On a répondu à cette question en distinguant deux dynamiques de connaissances. La
connaissance substantielle est achetée parce que son contenu, contrôlé de manière exclusive par
une entreprise, offre d’une manière ou d’une autre une valeur économique. La connaissance
signifiante circule au contraire parce que c’est son partage qui représente une valeur économique.
L’exclusion et le partage définissent des territoires, des mobilités et des ancrages différents. C’est
ainsi qu’il est possible de distinguer différents types de milieux ancreurs de connaissance, des
milieux qui vont montrer des capacités distinctes d’ancrer localement la connaissance mobile à
l’échelle européenne et au-delà.
Les approches traditionnelles des TIMs des années nonante mettaient exclusivement l’accent sur
le rôle de la connaissance dans les systèmes de production et d’innovation.

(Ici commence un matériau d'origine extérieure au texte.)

/-! ## F registers: `writeFD` -/

@[simp] theorem writeFD_g (s : State) (k : DReg) (v : Word64) : (writeFD s k v).g = s.g := rfl
@[simp] theorem writeFD_w (s : State) (k : DReg) (v : Word64) : (writeFD s k v).w = s.w := rfl
@[simp] theorem writeFD_f (s : State) (k : DReg) (v : Word64) :
    (writeFD s k v).f = (s.f.set (dSlot k) (field v 32 32)).set (dSlotLow k) (field v 0 32) := rfl
@[simp] theorem writeFD_fsr (s : State) (k : DReg) (v : Word64) : (writeFD s k v).fsr = s.fsr := rfl
@[simp] theorem writeFD_y (s : State) (k : DReg) (v : Word64) : (writeFD s k v).y = s.y := rfl
@[simp] theorem writeFD_ccr (s : State) (k : DReg) (v : Word64) : (writeFD s k v).ccr = s.ccr := rfl
@[simp] theorem writeFD_asi (s : State) (k : DReg) (v : Word64) : (writeFD s k v).asi = s.asi := rfl
@[simp] theorem writeFD_tick (s : State) (k : DReg) (v : Word64) : (writeFD s k v).tick = s.tick := rfl
@[simp] theorem writeFD_pc (s : State) (k : DReg) (v : Word64) : (writeFD s k v).pc = s.pc := rfl
@[simp] theorem writeFD_npc (s : State) (k : DReg) (v : Word64) : (writeFD s k v).npc = s.npc := rfl
@[simp] theorem writeFD_fprs (s : State) (k : DReg) (v : Word64) :
    (writeFD s k v).fprs = s.fprs.dirty (decide (16 ≤ k.toNat)) := rfl
@[simp] theorem writeFD_gsr (s : State) (k : DReg) (v : Word64) : (writeFD s k v).gsr = s.gsr := rfl
@[simp] theorem writeFD_softint (s : State) (k : DReg) (v : Word64) : (writeFD s k v).softint = s.softint := rfl
@[simp] theorem writeFD_stick (s : State) (k : DReg) (v : Word64) : (writeFD s k v).stick = s.stick := rfl
@[simp] theorem writeFD_stickCmpr (s : State) (k : DReg) (v : Word64) : (writeFD s k v).stickCmpr = s.stickCmpr := rfl
@[simp] theorem writeFD_pause (s : State) (k : DReg) (v : Word64) : (writeFD s k v).pause = s.pause := rfl
@[simp] theorem writeFD_mwait (s : State) (k : DReg) (v : Word64) : (writeFD s k v).mwait = s.mwait := rfl
@[simp] theorem writeFD_monitor (s : State) (k : DReg) (v : Word64) : (writeFD s k v).monitor = s.monitor := rfl
@[simp] theorem writeFD_cwp (s : State) (k : DReg) (v : Word64) : (writeFD s k v).cwp = s.cwp := rfl
@[simp] theorem writeFD_cansave (s : State) (k : DReg) (v : Word64) : (writeFD s k v).cansave = s.cansave := rfl
@[simp] theorem writeFD_canrestore (s : State) (k : DReg) (v : Word64) :
    (writeFD s k v).canrestore = s.canrestore := rfl
@[simp] theorem writeFD_cleanwin (s : State) (k : DReg) (v : Word64) : (writeFD s k v).cleanwin = s.cleanwin := rfl
@[simp] theorem writeFD_otherwin (s : State) (k : DReg) (v : Word64) : (writeFD s k v).otherwin = s.otherwin := rfl
@[simp] theorem writeFD_wstate (s : State) (k : DReg) (v : Word64) : (writeFD s k v).wstate = s.wstate := rfl
@[simp] theorem writeFD_trap1 (s : State) (k : DReg) (v : Word64) : (writeFD s k v).trap1 = s.trap1 := rfl
@[simp] theorem writeFD_trap2 (s : State) (k : DReg) (v : Word64) : (writeFD s k v).trap2 = s.trap2 := rfl
@[simp] theorem writeFD_tba (s : State) (k : DReg) (v : Word64) : (writeFD s k v).tba = s.tba := rfl
@[simp] theorem writeFD_pstate (s : State) (k : DReg) (v : Word64) : (writeFD s k v).pstate = s.pstate := rfl
@[simp] theorem writeFD_tl (s : State) (k : DReg) (v : Word64) : (writeFD s k v).tl = s.tl := rfl
@[simp] theorem writeFD_pil (s : State) (k : DReg) (v : Word64) : (writeFD s k v).pil = s.pil := rfl
@[simp] theorem writeFD_gl (s : State) (k : DReg) (v : Word64) : (writeFD s k v).gl = s.gl := rfl
@[simp] theorem writeFD_scratchpad (s : State) (k : DReg) (v : Word64) :
    (writeFD s k v).scratchpad = s.scratchpad := rfl
@[simp] theorem writeFD_primary (s : State) (k : DReg) (v : Word64) : (writeFD s k v).primary = s.primary := rfl
@[simp] theorem writeFD_secondary (s : State) (k : DReg) (v : Word64) : (writeFD s k v).secondary = s.secondary := rfl
@[simp] theorem writeFD_queueHead (s : State) (k : DReg) (v : Word64) : (writeFD s k v).queueHead = s.queueHead := rfl
@[simp] theorem writeFD_queueTail (s : State) (k : DReg) (v : Word64) : (writeFD s k v).queueTail = s.queueTail := rfl
@[simp] theorem writeFD_pic (s : State) (k : DReg) (v : Word64) : (writeFD s k v).pic = s.pic := rfl
@[simp] theorem writeFD_mem (s : State) (k : DReg) (v : Word64) : (writeFD s k v).mem = s.mem := rfl
@[simp] theorem writeFD_code (s : State) (k : DReg) (v : Word64) : (writeFD s k v).code = s.code := rfl
@[simp] theorem writeFD_par (s : State) (k : DReg) (v : Word64) : (writeFD s k v).par = s.par := rfl
@[simp] theorem writeFD_env (s : State) (k : DReg) (v : Word64) : (writeFD s k v).env = s.env := rfl
@[simp] theorem writeFD_gap (s : State) (k : DReg) (v : Word64) : (writeFD s k v).gap = s.gap := rfl
@[simp] theorem writeFD_trapDelay (s : State) (k : DReg) (v : Word64) : (writeFD s k v).trapDelay = s.trapDelay := rfl
@[simp] theorem writeFD_freeCount (s : State) (k : DReg) (v : Word64) : (writeFD s k v).freeCount = s.freeCount := rfl

/-! ## F registers: `writeFQ` -/

@[simp] theorem writeFQ_g (s : State) (k : DReg) (v : Word128) : (writeFQ s k v).g = s.g := rfl
@[simp] theorem writeFQ_w (s : State) (k : DReg) (v : Word128) : (writeFQ s k v).w = s.w := rfl
@[simp] theorem writeFQ_fsr (s : State) (k : DReg) (v : Word128) : (writeFQ s k v).fsr = s.fsr := rfl
@[simp] theorem writeFQ_y (s : State) (k : DReg) (v : Word128) : (writeFQ s k v).y = s.y := rfl
@[simp] theorem writeFQ_ccr (s : State) (k : DReg) (v : Word128) : (writeFQ s k v).ccr = s.ccr := rfl
@[simp] theorem writeFQ_asi (s : State) (k : DReg) (v : Word128) : (writeFQ s k v).asi = s.asi := rfl
@[simp] theorem writeFQ_tick (s : State) (k : DReg) (v : Word128) : (writeFQ s k v).tick = s.tick := rfl
@[simp] theorem writeFQ_pc (s : State) (k : DReg) (v : Word128) : (writeFQ s k v).pc = s.pc := rfl
@[simp] theorem writeFQ_npc (s : State) (k : DReg) (v : Word128) : (writeFQ s k v).npc = s.npc := rfl
@[simp] theorem writeFQ_gsr (s : State) (k : DReg) (v : Word128) : (writeFQ s k v).gsr = s.gsr := rfl
@[simp] theorem writeFQ_softint (s : State) (k : DReg) (v : Word128) : (writeFQ s k v).softint = s.softint := rfl
@[simp] theorem writeFQ_stick (s : State) (k : DReg) (v : Word128) : (writeFQ s k v).stick = s.stick := rfl
@[simp] theorem writeFQ_stickCmpr (s : State) (k : DReg) (v : Word128) :
    (writeFQ s k v).stickCmpr = s.stickCmpr := rfl
@[simp] theorem writeFQ_pause (s : State) (k : DReg) (v : Word128) : (writeFQ s k v).pause = s.pause := rfl
@[simp] theorem writeFQ_mwait (s : State) (k : DReg) (v : Word128) : (writeFQ s k v).mwait = s.mwait := rfl
@[simp] theorem writeFQ_monitor (s : State) (k : DReg) (v : Word128) : (writeFQ s k v).monitor = s.monitor := rfl
@[simp] theorem writeFQ_cwp (s : State) (k : DReg) (v : Word128) : (writeFQ s k v).cwp = s.cwp := rfl
@[simp] theorem writeFQ_cansave (s : State) (k : DReg) (v : Word128) : (writeFQ s k v).cansave = s.cansave := rfl
@[simp] theorem writeFQ_canrestore (s : State) (k : DReg) (v : Word128) :
    (writeFQ s k v).canrestore = s.canrestore := rfl
@[simp] theorem writeFQ_cleanwin (s : State) (k : DReg) (v : Word128) : (writeFQ s k v).cleanwin = s.cleanwin := rfl
@[simp] theorem writeFQ_otherwin (s : State) (k : DReg) (v : Word128) : (writeFQ s k v).otherwin = s.otherwin := rfl
@[simp] theorem writeFQ_wstate (s : State) (k : DReg) (v : Word128) : (writeFQ s k v).wstate = s.wstate := rfl
@[simp] theorem writeFQ_trap1 (s : State) (k : DReg) (v : Word128) : (writeFQ s k v).trap1 = s.trap1 := rfl
@[simp] theorem writeFQ_trap2 (s : State) (k : DReg) (v : Word128) : (writeFQ s k v).trap2 = s.trap2 := rfl
@[simp] theorem writeFQ_tba (s : State) (k : DReg) (v : Word128) : (writeFQ s k v).tba = s.tba := rfl
@[simp] theorem writeFQ_pstate (s : State) (k : DReg) (v : Word128) : (writeFQ s k v).pstate = s.pstate := rfl
@[simp] theorem writeFQ_tl (s : State) (k : DReg) (v : Word128) : (writeFQ s k v).tl = s.tl := rfl
@[simp] theorem writeFQ_pil (s : State) (k : DReg) (v : Word128) : (writeFQ s k v).pil = s.pil := rfl
@[simp] theorem writeFQ_gl (s : State) (k : DReg) (v : Word128) : (writeFQ s k v).gl = s.gl := rfl
@[simp] theorem writeFQ_scratchpad (s : State) (k : DReg) (v : Word128) :
    (writeFQ s k v).scratchpad = s.scratchpad := rfl
@[simp] theorem writeFQ_primary (s : State) (k : DReg) (v : Word128) : (writeFQ s k v).primary = s.primary := rfl
@[simp] theorem writeFQ_secondary (s : State) (k : DReg) (v : Word128) :
    (writeFQ s k v).secondary = s.secondary := rfl
@[simp] theorem writeFQ_queueHead (s : State) (k : DReg) (v : Word128) :
    (writeFQ s k v).queueHead = s.queueHead := rfl
@[simp] theorem writeFQ_queueTail (s : State) (k : DReg) (v : Word128) :
    (writeFQ s k v).queueTail = s.queueTail := rfl
@[simp] theorem writeFQ_pic (s : State) (k : DReg) (v : Word128) : (writeFQ s k v).pic = s.pic := rfl
@[simp] theorem writeFQ_mem (s : State) (k : DReg) (v : Word128) : (writeFQ s k v).mem = s.mem := rfl
@[simp] theorem writeFQ_code (s : State) (k : DReg) (v : Word128) : (writeFQ s k v).code = s.code := rfl
@[simp] theorem writeFQ_par (s : State) (k : DReg) (v : Word128) : (writeFQ s k v).par = s.par := rfl
@[simp] theorem writeFQ_env (s : State) (k : DReg) (v : Word128) : (writeFQ s k v).env = s.env := rfl
@[simp] theorem writeFQ_gap (s : State) (k : DReg) (v : Word128) : (writeFQ s k v).gap = s.gap := rfl
@[simp] theorem writeFQ_trapDelay (s : State) (k : DReg) (v : Word128) :
    (writeFQ s k v).trapDelay = s.trapDelay := rfl
@[simp] theorem writeFQ_freeCount (s : State) (k : DReg) (v : Word128) :
    (writeFQ s k v).freeCount = s.freeCount := rfl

La connaissance
signifiante permet de mettre l’accent sur l’importance d’une connaissance partagée, y compris
auprès des consommateurs et des citoyens, pour créer de la valeur économique.
Enfin, les TIMs, sans ignorer les connaissances provenant de l’extérieur de la région, mettaient
l’accent sur les conditions d’une accumulation locale des savoirs. Le concept de milieu ancreur
25
permet de repenser ces dynamiques locales à partir de la mobilité et de l’ancrage des
connaissances, une approche probablement plus en phase avec le contexte actuel.